Calculation steps include:
- Calculate total raw materials used: Materials purchased plus beginning inventory, minus ending inventory.
- Calculate total manufacturing costs: Raw materials used, direct labor, manufacturing overheads (factory depreciation, heat, power, property taxes, rent, supplies, miscellaneous costs).
- Determine total manufacturing costs to account for: Beginning work in process inventory plus manufacturing costs.
- Subtract ending work in process inventory to arrive at cost of goods manufactured.
Example Calculation
From the data:
- Beginning materials inventory: $85,000
- Materials purchased: $135,000
- Ending materials inventory: $105,000
- Beginning work in process: $120,000
- Ending work in process: (not directly given, but can be calculated or assumed based on inventory data)
- Factory overheads include: depreciation of factory equipment ($16,000), heat & power ($6,500), property taxes ($4,500), rent ($7,500), supplies ($3,500), miscellaneous factory costs ($4,500).
- Direct labor: $205,000
Construction of the Cost of Goods Manufactured Statement
Based on the above, the COGM statement is formulated as follows:
| Costs | Amount ($) |
|---|---|
| Beginning materials inventory | 85,000 |
| Add: Materials purchased | 135,000 |
| Materials available for use | 220,000 |
| Less: Ending materials inventory | 105,000 |
| Raw materials used in production | 115,000 |
| Add: Direct labor | 205,000 |
| Add: Manufacturing overheads | 16,000 + 6,500 + 4,500 + 7,500 + 3,500 + 4,500 = 42,500 |
| Total manufacturing costs | 115,000 + 205,000 + 42,500 = 362,500 |
| Beginning work in process | 120,000 |
| Costs to account for | 120,000 + 362,500 = 482,500 |
| Less: Ending work in process | (assumed or calculated) |
| Cost of goods manufactured | To be calculated after determining ending work in process inventory |
Preparation of the Income Statement
The income statement incorporates sales and cost of goods sold (COGS) to determine net profit:
- Calculate gross profit: Sales revenue minus COGS.

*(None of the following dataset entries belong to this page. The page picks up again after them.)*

-- ==== Sys2Proof/Certificates/Slice0/Obligations.lean ====
section
/-! DEFINITION. The statements for the provers. -/

open Sys2Proof Sys2Proof.Machine

/-! ## The step, reset, and what every step keeps -/

/-- After reset every register reads its reset value, the uptime is 0, the sequencer stands at step 0 under the
power-on clear, nothing waits in the queue and nothing has been sent, and the stores stand in their canonical form.
Where the spec gives no reset value the value is the model's (log 10, log 11, log 12). -/
def Obligations.ResetIsInOrder : Prop :=
  (∀ off, State.reset.reg off = regReset off) ∧ State.reset.uptime = 0 ∧ State.reset.fld SYS_BRINGUP_STEP = 0 ∧
  State.reset.boot.poc = true ∧ State.reset.pending = [] ∧ State.reset.out = [] ∧ State.reset.Ok

/-- With a command at the front of the queue, a step is that command's meaning on the state with the queue's rest,
whatever it answers. On an empty queue one microsecond passes, which is the model's choice (log 3). -/
def Obligations.StepRunsTheFrontCommand : Prop :=
  (∀ (c : Instr) (rest : List Instr) (s : State), step { s with pending := c :: rest } = exec c { s with pending := rest }) ∧
  (∀ s : State, s.pending = [] → step s = .next s.tick)

/-- Whatever step is taken, of any command or of time, the registers, the MRAM with the states of its words and the
fuse array keep their canonical form: rising addresses, and no entry that equals what an unlisted address reads as. -/
def Obligations.StepKeepsTheStoresInOrder : Prop :=
  ∀ s t : State, s.Ok → step s = .next t → t.Ok

/-- From any state, whatever commands wait, as many steps as there are commands empty the queue with no fault and no
refusal; what had been sent still stands at the head of what is sent; and from stores in order they end in order, with
every fuse that was burned still burned. -/
def Obligations.EveryQueueRunsToItsEnd : Prop :=
  ∀ s : State, ∃ t : State, Sys2Proof.core.run s.pending.length s = .next t ∧ t.pending = [] ∧ s.KeepsSent t ∧
    (s.Ok → t.Ok ∧ s.KeepsFuses t)

/-- Over every step, a fuse that is burned stays burned, and every word of the fuse array but 7 and 8, the rollback
floor, stays as it is. -/
def Obligations.FusesOnlyBurn : Prop :=
  ∀ s t : State, s.Ok → step s = .next t →
    s.KeepsFuses t ∧ ∀ w, w ≠ 7 → w ≠ 8 → t.fuseWord w = s.fuseWord w

/-! ## Registers and the Counlet that reads them -/

/-- In every state a read of PG_ID gives 5359_0001 on SYS, 5253_0001 on RST and 4D50_0001 on MPC, and a read of PG_VER
gives 0000_01B0 on each. -/
def Obligations.PageHeadersOfTheChapter : Prop :=
  ∀ s : State, (s.regRead 0x00000).1 = 0x53590001 ∧ (s.regRead 0x01000).1 = 0x52530001 ∧
    (s.regRead 0x24000).1 = 0x4D500001 ∧ (s.regRead 0x00004).1 = 0x1B0 ∧ (s.regRead 0x01004).1 = 0x1B0 ∧
    (s.regRead 0x24004).1 = 0x1B0

/-- Of a page of the map that is absent in the latched role: PG_ID reads its block code, replica and layout 01, PG_VER
reads 0000_01B0, PG_STAT reads 0000_0020, and every other word reads zero; a write of any word of it, with any value
and byte enables, changes nothing; and none of its events fires. -/
def Obligations.AbsentPagesReadAndIgnore : Prop :=
  ∀ (s : State) (p code replica : Nat), pageCode p = some (code, replica) → pagePresent s.role p = false →
    (s.regRead (4096 * p)).1 = code * 65536 + replica * 256 + 1 ∧
    (s.regRead (4096 * p + 0x004)).1 = 0x1B0 ∧
    (s.regRead (4096 * p + 0x00C)).1 = 0x20 ∧
    (∀ o, o < 4096 → o / 4 * 4 ≠ 0x000 → o / 4 * 4 ≠ 0x004 → o / 4 * 4 ≠ 0x00C → (s.regRead (4096 * p + o)).1 = 0) ∧
    (∀ o v be, o < 4096 → s.regWrite (4096 * p + o) v be = s) ∧
    (∀ k inst dA dB test, s.fireFull (p, k) inst dA dB test = s)

/-- A Counlet REG_RD that the card serves answers OK with the one word a register read gives, of which only the latch
of a wide register's high word is left behind; an offset that is not a multiple of 4, or at or above 10_0000, answers
OUT_OF_RANGE with no word. -/
def Obligations.CounletRegRdAnswers : Prop :=
  ∀ (seq off : Nat) (s : State), s.cnServes 0x30 seq = true →
    (off % 4 ≠ 0 ∨ 0x100000 ≤ off →
      exec (.counletRegRd seq off) s = .next ((s.cnHeard 0x30).cnAnswer 0x30 (seq % 256) 0x30 [])) ∧
    (off % 4 = 0 → off < 0x100000 →
      exec (.counletRegRd seq off) s = .next (((s.cnHeard 0x30).regRead off).2.cnAnswer 0x30 (seq % 256) 0x00
        (bytesBE 4 ((s.cnHeard 0x30).regRead off).1)))

/-- A register read gives the word that contains the offset, and leaves the state as it was but for the latch of the
high word of a wide register whose low word was read. Any word but that high word reads the same after it, and the
high word reads what it held when the low word was read. Which registers are wider than a word is a reading (log 63).
-/
def Obligations.ReadingChangesOnlyTheLatch : Prop :=
  ∀ (s : State) (off : Nat), off < 0x100000 →
    let lo := off / 4 * 4
    let t := (s.regRead off).2
    (s.regRead off).1 = s.regWord lo ∧ t = { s with hiLatch := t.hiLatch } ∧
    (lowWords.contains lo = false → t = s) ∧
    (∀ x, x < 0x100000 → x / 4 * 4 ≠ lo + 4 → (t.regRead x).1 = (s.regRead x).1) ∧
    (lowWords.contains lo = true → pagePresent s.role (lo / 4096) = true → s.pageSilent (lo / 4096) = false →
      regThere s.role (lo / 4096) (lo % 4096 + 4) = true →
      (t.regRead (lo + 4)).1 = s.wordAt (lo / 4096) (lo % 4096 + 4))

/-! ## Events and faults -/

/-- Firing an event, with whatever details, leaves alone everything but registers, the events held back, the mark of a
dropped record, and what is sent; and of the registers all but EVT_RAW and EVT_PEND of the event's page, the EVT page
with its ring, and the instance page of an instance event. An event that fires shows in EVT_RAW, where nothing it does
takes another event away; before READY it is held back as the last, and one of an absent page or the other role fires
not. -/
def Obligations.FiringTouchesOnlyEventState : Prop :=
  ∀ (s : State) (p k : Nat) (inst : Option Nat) (dA dB : Nat) (test : Bool), s.Ok → k < 32 →
    let t := s.fireFull (p, k) inst dA dB test
    t = { s with regs := t.regs, held := t.held, ringDrop := t.ringDrop, fnRegs := t.fnRegs, mq := t.mq, out := t.out } ∧ t.Ok ∧
    (∀ off, off ≠ 4096 * p + 0x10 → off ≠ 4096 * p + 0x14 → off / 4096 ≠ pEVT →
      (∀ n, inst = some n → off / 4096 ≠ pINS n) → t.reg off = s.reg off) ∧
    (∀ q i, i < 32 → s.flag (bitFld (rEVT_RAW q).off i) = true → t.flag (bitFld (rEVT_RAW q).off i) = true) ∧
    (evtInRole s.role p k = true → t.flag (bitFld (rEVT_RAW p).off k) = true) ∧
    (evtInRole s.role p k = true → s.up = false → t.out = s.out ∧ t.held = s.held ++ [⟨p, k, inst, dA, dB, test, s.uptime, evtBase p + k, false⟩]) ∧
    (evtInRole s.role p k = false → t = s)
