-- ==== Sys2Proof/Laws/ArbiterLaws.lean ====
section
/-! SUPPORT. What the operations of Machine/Arbiter.lean never do: each gives a state after its own (State.Later). -/

namespace Sys2Proof.Machine

open Sys2Proof.Crypto

theorem State.toRing_later {r' : State} (s : State) (n cls : Nat) (h' : r'.Later s) :
    r'.Later (State.toRing s n cls) := by
  delta State.toRing
  repeat' first
    | with_reducible assumption
    | (extract_lets +onlyGivenNames t; refine via (?_ : State.Later r' t) (fun ht => ?_); subst t; rotate_left; clear_value t)
    | (extract_lets +onlyGivenNames t; have hf : State → State := t; clear hf; subst t; dsimp -zeta only)
    | (extract_lets +onlyGivenNames t; clear_value t)
    | simp -zeta only [State.later_mk]
    | with_reducible refine State.later_ite (fun _ => ?_) (fun _ => ?_)
    | split
    | (intro _ _; try dsimp -zeta only)

theorem State.setDeficit_later {r' : State} (s : State) (n : Nat) (d : Int) (h' : r'.Later s) :
    r'.Later (State.setDeficit s n d) := by
  delta State.setDeficit
  repeat' first
    | with_reducible assumption
    | (extract_lets +onlyGivenNames t; refine via (?_ : State.Later r' t) (fun ht => ?_); subst t; rotate_left; clear_value t)
    | (extract_lets +onlyGivenNames t; clear_value t)
    | with_reducible apply State.setQos_later
    | simp -zeta only [State.later_mk]
    | with_reducible refine State.later_ite (fun _ => ?_) (fun _ => ?_)
    | split

theorem State.grantIn_later {r' : State} (a : Arbiter) (cls fuel : Nat) :
    ∀ s : State, r'.Later s → LaterSnd r' (State.grantIn a cls fuel s) := by
  induction fuel with
  | zero => exact fun _ h => h
  | succ n ih =>
    intro s h'
    unfold State.grantIn
    dsimp only
    split
    · exact h'
    · split
      · refine ih _ (State.toRing_later _ _ _ ?_)
        split
        · exact h'
        · exact State.setDeficit_later _ _ _ h'
      · split
        · refine ih _ ?_
          split
          · exact State.toRing_later _ _ _ (State.setDeficit_later _ _ _ h')
          · exact State.setDeficit_later _ _ _ h'
        · apply laterSnd_mk
          split
          · exact State.toRing_later _ _ _ (State.setDeficit_later _ _ _ h')
          · exact State.setDeficit_later _ _ _ h'

theorem State.decideGrant_later {r' : State} (a : Arbiter) (s : State) (h' : r'.Later s) :
    LaterSnd r' (State.decideGrant a s) := by
  delta State.decideGrant
  repeat' first
    | with_reducible assumption
    | (extract_lets +onlyGivenNames t; refine via (?_ : State.Later r' t) (fun ht => ?_); subst t; rotate_left; clear_value t)
    | (extract_lets +onlyGivenNames t; refine via (?_ : LaterSnd r' t) (fun ht => ?_); subst t; rotate_left; clear_value t)
    | (extract_lets +onlyGivenNames t; clear_value t)
    | with_reducible apply State.grantIn_later
    | simp -zeta only [State.later_mk]
    | with_reducible refine State.later_ite (fun _ => ?_) (fun _ => ?_)
    | split
    | with_reducible apply laterSnd_mk
    | with_reducible refine State.later_of_snd ?_
    | with_reducible refine LaterSnd.here ?_ (by assumption)
    | (intro _ _; try dsimp -zeta only)

theorem State.rearrange_later {r' : State} (s : State) (n oldC newC oldW newW : Nat) (waits : Bool) (h' : r'.Later s) :
    r'.Later (State.rearrange s n oldC newC oldW newW waits) := by
  delta State.rearrange
  repeat' first
    | with_reducible assumption
    | (extract_lets +onlyGivenNames t; refine via (?_ : State.Later r' t) (fun ht => ?_); subst t; rotate_left; clear_value t)
    | (extract_lets +onlyGivenNames t; clear_value t)
    | with_reducible (first | apply State.setDeficit_later | apply State.toRing_later)
    | simp -zeta only [State.later_mk]
    | with_reducible refine State.later_ite (fun _ => ?_) (fun _ => ?_)
    | split

end Sys2Proof.Machine
end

- Deduct operating expenses: Advertising, office salaries, depreciation (office equipment), property taxes (headquarters), and other expenses.
- Calculate net income: Gross profit minus operating expenses.
Gross Profit Calculation
Sales: $950,000
Minus: Cost of goods sold (assuming calculated based on COGM and inventory data)
Gross profit = Sales - COGS
Operating Expenses
- Advertising expense: $75,000
- Office salaries: $85,000
- Depreciation (office equipment): $25,000
- Property taxes (headquarters): $15,000
Net Income
Net income is derived after deducting operating expenses from gross profit, providing insight into profitability.
Conclusion
The preparation of these financial statements demonstrates Hamilton Industries' detailed cost management and profitability assessment. Accurate allocation of costs ensures better decision-making, financial transparency, and strategic planning. The detailed computation of COGM and income statements forms the foundation for further financial analysis, including ratio analysis and performance benchmarking.